PROBLEM TO SOLVE>
Only the lines from the start of the data through the one containing "def RunState.code : RunState → BitVec 2" belong in your answer; return them exactly.

*** Opening TASK MATERIAL ***

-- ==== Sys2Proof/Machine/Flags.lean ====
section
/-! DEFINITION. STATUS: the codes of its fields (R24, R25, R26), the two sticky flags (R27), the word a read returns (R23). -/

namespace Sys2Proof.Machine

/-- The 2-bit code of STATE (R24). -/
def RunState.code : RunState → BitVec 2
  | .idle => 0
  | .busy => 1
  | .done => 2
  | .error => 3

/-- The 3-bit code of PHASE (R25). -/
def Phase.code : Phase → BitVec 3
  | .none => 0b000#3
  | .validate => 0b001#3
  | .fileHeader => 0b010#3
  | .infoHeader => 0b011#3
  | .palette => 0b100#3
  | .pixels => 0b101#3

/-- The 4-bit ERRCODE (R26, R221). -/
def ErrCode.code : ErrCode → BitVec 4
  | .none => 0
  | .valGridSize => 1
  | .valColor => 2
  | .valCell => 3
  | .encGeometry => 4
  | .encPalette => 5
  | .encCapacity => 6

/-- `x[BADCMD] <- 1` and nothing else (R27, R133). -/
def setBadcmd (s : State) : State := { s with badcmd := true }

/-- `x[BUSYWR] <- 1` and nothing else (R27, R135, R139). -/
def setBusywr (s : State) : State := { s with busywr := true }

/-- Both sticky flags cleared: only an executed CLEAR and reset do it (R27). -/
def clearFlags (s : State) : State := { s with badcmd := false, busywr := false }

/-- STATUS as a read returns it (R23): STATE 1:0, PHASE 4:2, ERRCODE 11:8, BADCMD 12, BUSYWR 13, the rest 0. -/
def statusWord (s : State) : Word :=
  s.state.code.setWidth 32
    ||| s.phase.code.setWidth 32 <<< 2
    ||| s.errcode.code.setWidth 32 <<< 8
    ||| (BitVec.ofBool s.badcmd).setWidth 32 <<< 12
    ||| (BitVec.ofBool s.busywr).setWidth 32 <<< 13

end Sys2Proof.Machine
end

*** Closing TASK MATERIAL ***

YOUR SOLUTION>
-- ==== Sys2Proof/Machine/Flags.lean ====
section
/-! DEFINITION. STATUS: the codes of its fields (R24, R25, R26), the two sticky flags (R27), the word a read returns (R23). -/

namespace Sys2Proof.Machine

/-- The 2-bit code of STATE (R24). -/
def RunState.code : RunState → BitVec 2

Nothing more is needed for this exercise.